With reference to FIG. 7A, the leg 108 of the leg assembly 50 further includes a latching assembly 164 configured to retain the leg assembly 50 in the deployed state. The latching assembly 164 includes a lever arm 168 pivotally mounted to the leg beam 112. In the illustrated embodiment, the lever arm 168 is fixed for rotation with the second pin 156 that couples the leg beam 112 to the first sled 144 mounted in the track 104. In some embodiments, the lever arm 168 may be mounted to the leg beam 112 for rotation independent of the second pin 156. In some embodiments, the lever arm 168 may be mounted to rotate with respect to the second pin 156 about the rotation axis of the second pin 156. The lever arm 168 has a front end 172 on one side of the second pin 156 and a rear end 176 on the opposite side of the second pin 156. The front end 172 includes an engaging feature 180 having a ribbed surface 184 and an upper surface 188. In the illustrated embodiment, the ribbed surface 184 is concave and threaded including inner threads. The rear end 176 of the lever arm 168 includes a lever cam surface 192. A biasing member 196 biases the lever arm 168 to rotate the front end 172 away from the leg beam 112 (e.g., counter-clockwise in FIG. 7A) so that the engaging feature 180 can engage the track 104 to retain the leg assembly 50 in the deployed state. In the illustrated embodiment, the biasing member 196 is a torsion spring mounted between the second pin 156 and the leg beam 112 to bias the second pin 156 to rotate counter-clockwise (as viewed in FIG. 7A) with respect to the leg beam 112. In some embodiments, the biasing member 196 may instead be mounted to directly engage the lever arm 168 to bias the lever arm 168 and the second pin 156 to rotate, or may directly engage the lever arm 168 to rotate the lever arm 168 with respect to the second pin 156.
With continued reference to FIGS. 7 and 7A, the latching assembly 164 includes a release actuator 200 coupled to the leg beam 112 and operable to pivot the lever arm 168. The release actuator 200 includes a release cam surface 204 and a handle 208 accessible through an opening 212 in the leg beam 112 (FIG. 6). The release actuator 200 is slidably coupled to the leg beam 112 to translate along the leg beam 112. The release actuator 200 is biased toward the second beam end 124 of the leg beam 112. The release actuator 200 is translatable along the leg beam 112 toward the first beam end 120 to an upper position, in which the release cam surface 204 engages the lever cam surface 192 of the lever arm 168.
With reference to FIGS. 8A-9B, the first and second sleds 144, 148 are shown in more detail. Each sled 144, 148 includes a pivot point 216 including aligned openings configured to receive the corresponding pin. The sleds 144, 148 each include windows 218 extending through a rear surface 224 of the sled 144, 148. On the first sled 144, the aligned openings of the pivot point 216 are positioned adjacent to, and on opposite sides of, one of the windows 218.
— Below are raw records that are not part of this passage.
/-! ### Accumulator tiles -/

/-- A pair of a tile written; +0, +0 is not listed. -/
def setPairIn (t : SMap (Word × Word)) (i : Nat) (x : Word × Word) : SMap (Word × Word) :=
  if x = (0, 0) then merase t i else mset t i x

/-- 12 R274: a pair of a tile of a cluster written. -/
def setTilePair (s : State) (cluster tile m n : Nat) (x : Word × Word) : State :=
  modCluster s cluster fun c =>
    { c with tiles := mset c.tiles tile (setPairIn (mgetD c.tiles tile []) (128 * m + n) x) }

/-- R300, 22 R507: whether element (i, j) of pass p reads poison: a sector that feeds it, or the pair it adds to. -/
def elementBad (s : State) (m : MatCmd) (p i j : Nat) : Bool :=
  passPoisoned s m p i j
    || (!(m.overwrite && p == 0) && pairPoisoned s m.cluster (m.tile + j / 128) i (j % 128))

/-- 22 R507, 10 R229: the poison of the sectors of a row of a tile whose four pairs are all written is cleared. -/
def clearRow (s : State) (cluster tile m count : Nat) : State :=
  if s.mem.poisoned.isEmpty then s
  else (List.range (count / 4)).foldl (fun acc k => clearPoison acc (.tile cluster tile) (tileSector cluster tile m (4 * k))) s

/-- R287, R300: one element of a pass: the pair after it. -/
def passElement (s : State) (m : MatCmd) (p i j : Nat) (old : Word × Word) : Word × Word :=
  if elementBad s m p i j then (0x7FC00000, 0)
  else
    let x := scalePass (passResult s m p i j) (scaleAt m.rowScale p i) (scaleAt m.colScale p j)
    if m.overwrite && p == 0 then (BitVec.ofNat 32 x, 0)
    else
      let y := pairAdd (old.1.toNat, old.2.toNat) x
      (BitVec.ofNat 32 y.1, BitVec.ofNat 32 y.2)

/-- R287: the epilogue of pass p: every valid pair. -/
def applyPass (s : State) (m : MatCmd) (p : Nat) : State :=
  let s1 := (List.range m.vr).foldl (fun acc i => (List.range m.vc).foldl (fun a j =>
    setTilePair a m.cluster (m.tile + j / 128) i (j % 128)
      (passElement s m p i j (tilePair a m.cluster (m.tile + j / 128) i (j % 128)))) acc) s
  (List.range m.vr).foldl (fun acc i =>
    clearRow (clearRow acc m.cluster m.tile i (min m.vc 128)) m.cluster (m.tile + 1) i (m.vc - 128)) s1

/-- R300: whether a pass meets poison. -/
def passMeetsPoison (s : State) (m : MatCmd) (p : Nat) : Bool :=
  (List.range m.vr).any fun i => (List.range m.vc).any fun j => elementBad s m p i j

/-- R293: every pair of a tile is +0. -/
def zeroTile (s : State) (cluster tile : Nat) : State :=
  let s1 := modCluster s cluster fun c => { c with tiles := merase c.tiles tile }
  if s1.mem.poisoned.isEmpty then s1 else (List.range 128).foldl (fun acc i => clearRow acc cluster tile i 128) s1

/-! ### Grants (R283, R288) -/

/-- R283: the first operand group of a pass that fails the tag check. -/
def tagFails (s : State) (m : MatCmd) (p : Nat) : Bool :=
  let k := passShape m.op
  let r := m.passRows p
  let bad (core layout row rows : Nat) : Bool :=
    (List.range (rows / 16)).any fun i =>
      let tag := mgetD (coreOf s core).tobTags (row / 16 + i) 0
      !(tag == layout || (tag == 0 && !dbit m.desc 32))
  bad m.acore m.alay r.1 k.2.1 || bad m.bcore m.blay r.2 k.2.2.1

/-- R288: whether an entry holds its tiles: from its first grant to its completion. -/
def MatEntry.holdsTiles (e : MatEntry) : Bool := e.stage == .running || e.begun || decide (0 < e.pass)

/-- R294: where each byte of the valid elements of a row lies, or the first fault. -/
def rowSpots (s : State) (m : MatCmd) (row : Nat) : Except (FaultCode × Nat) (List (Mem × Nat)) :=
  let base := m.addr + row * m.stride
  if m.scratch then .ok ((List.range (m.vc * m.width)).map fun i => windowPlace m.block m.core (base + i))
  else
    let n : Need := if m.op = 0x7A then { write := true } else { read := true }
    byteSpots (fun a => translateEngine s (.matrix m.cluster) m.ctx a n) base (m.vc * m.width)

/-- 11 R258, R268: whether the bytes of a row of a transfer lie on a line that the engine must wait for (log 72). -/
def rowHeld (s : State) (m : MatCmd) (spots : List (Mem × Nat)) : Bool :=
  engineWaits s (m.cluster / 48) (m.op == 0x7A) (deviceLines spots)

/-- 11 R258: whether the next row of a transfer lies on a line in transition (log 72). -/
def rowWaits (s : State) (e : MatEntry) : Bool :=
  if !(e.cmd.op == 0x79 || e.cmd.op == 0x7A) || decide (e.cmd.vr ≤ e.row) then false
  else match rowSpots s e.cmd e.row with
    | .error _ => false
    | .ok spots => rowHeld s e.cmd spots

/-- R288: whether an entry may be granted; the commands of a parked block wait (09 R219). -/
def eligible (s : State) (cluster i : Nat) (e : MatEntry) : Bool :=
  (e.stage == .posted || (e.stage == .running && isMultiply e.cmd.op)) && e.released && !e.cancelled
    && (ctxOf s e.cmd.ctx).resident && !rowWaits s e && !tobMoves s e.cmd && !parkDue s e.cmd.block
    && (clusterOf s cluster).table.all fun o =>
        o.1 == i || !o.2.holdsTiles || !(e.cmd.tiles.any fun t => o.2.cmd.tiles.contains t)

/-- R288: whether an eligible entry has aged. -/
def matAged (s : State) (e : MatEntry) : Bool :=
  decide (e.postedAt + 64 * (ctxOf s e.cmd.ctx).f.matAge < (ctxOf s e.cmd.ctx).ctime)

/-- R288: the arbiter's order of two entries: aged first, then by priority unless both aged, then the older post. -/
def grantBefore (s : State) (a b : MatEntry) : Bool :=
  let pa := (syncOf s a.cmd.block).prio
  let pb := (syncOf s b.cmd.block).prio
  if matAged s a != matAged s b then matAged s a
  else if !matAged s a && pa != pb then decide (pb < pa)
  else decide (a.postedAt < b.postedAt)

/-- R288: the entry the arbiter grants; the lower entry number wins a tie. -/
def grantChoice (s : State) (cluster : Nat) : Option (Nat × MatEntry) :=
  match (clusterOf s cluster).table.filter fun p => eligible s cluster p.1 p.2 with
  | [] => none
  | x :: r => some (r.foldl (fun best y => if grantBefore s y.2 best.2 then y else best) x)

/-- An entry changed. -/
def modEntry (s : State) (cluster i : Nat) (f : MatEntry → MatEntry) : State :=
  modCluster s cluster fun c => { c with table := mmod c.table i f }

/-! ### ACCLD and ACCST (R294, R295, R299) -/

/-- R295: whether a single word lies outside a bound. -/
def outsideBound (m : MatCmd) (y : Word) : Bool :=
  let v := readFmt .f32 y.toNat
  v.isNan || ltVal v (readFmt .f32 m.lo.toNat) || ltVal (readFmt .f32 m.hi.toNat) v

/-- R295: the word a bound with action 2 writes. -/
def boundedWord (m : MatCmd) (y : Word) : Word :=
  let v := readFmt .f32 y.toNat
  if v.isNan || ltVal v (readFmt .f32 m.lo.toNat) then m.lo
  else if ltVal (readFmt .f32 m.hi.toNat) v then m.hi
  else y

/-- R294, R295: the bytes `ACCST` writes for an element. -/
def storeElement (m : MatCmd) (p : Word × Word) : List Byte :=
  let y := singleWord p
  let z := if m.act = 2 then boundedWord m y else y
  if !m.pair then leBytes 4 z.toNat
  else if m.act = 2 ∧ outsideBound m y = true then leBytes 4 z.toNat ++ leBytes 4 0
  else leBytes 4 p.1.toNat ++ leBytes 4 p.2.toNat

/-- R295: whether any valid element is outside the bound. -/
def anyOutside (s : State) (m : MatCmd) : Bool :=
  (List.range m.vr).any fun i => (List.range m.vc).any fun j =>
    outsideBound m (singleWord (tilePair s m.cluster m.tile i j))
With reference to FIGS. 8A-10, each sled 144, 148 includes sled rails 220 on the rear surface 224. The sled rails 220 ride along corresponding track rails 228 on an inner surface 232 of the track 104, as seen in FIGS. 9A and 9B. In the illustrated embodiment, the sled rails 220 project inward and the track rails 228 project outward such that the sleds 144, 148 surround the track rails 228. In other embodiments, the sled rails 220 may project outward and be surrounded by the track rails 228. The second sled 148 includes stop projections 236 extending into grooves 240 on either side of the track rails 228. Looking at FIG. 10, the second range R2 may be defined by the span of the grooves 240 along the track 104. In the illustrated embodiment, the span of the grooves 240 is defined by stops 244 (FIG. 10) positioned in the grooves 240 that contact the stop projections 236. The second sled 148 is inhibited from traveling further along the track 104 by the stops 244 and is contained within the second range R2. In some embodiments, the first sled 144 similarly includes stop projections 236 and the first range R1 is defined by additional or overlapping stops inhibiting movement of the first sled 144 outside of the first range R1.
With reference to FIGS. 10 and 10A, the leg assembly 50 includes a locking assembly 248 coupled to a side of the track 104. The locking assembly 248 retains the leg assembly 50 in the stowed state until actuated by the operator. The illustrated locking assembly 248 incudes a knob 252 positioned on an outer side of the track 104 and a pin 256 slidably mounted to the track 104 to extend into an inner side of the track 104 and selectively engage the leg assembly 50. The knob 252 is fixed to the pin 256 to translate together, perpendicular to the track 104. The knob 252 is graspable by the operator to pull the knob 252 away from the track 104 and translate the pin 256. The locking assembly 248 further includes a biasing member 260 configured to bias the pin 256 into the interior side of the track 104. The biasing member 260 may be, for example, a coil spring.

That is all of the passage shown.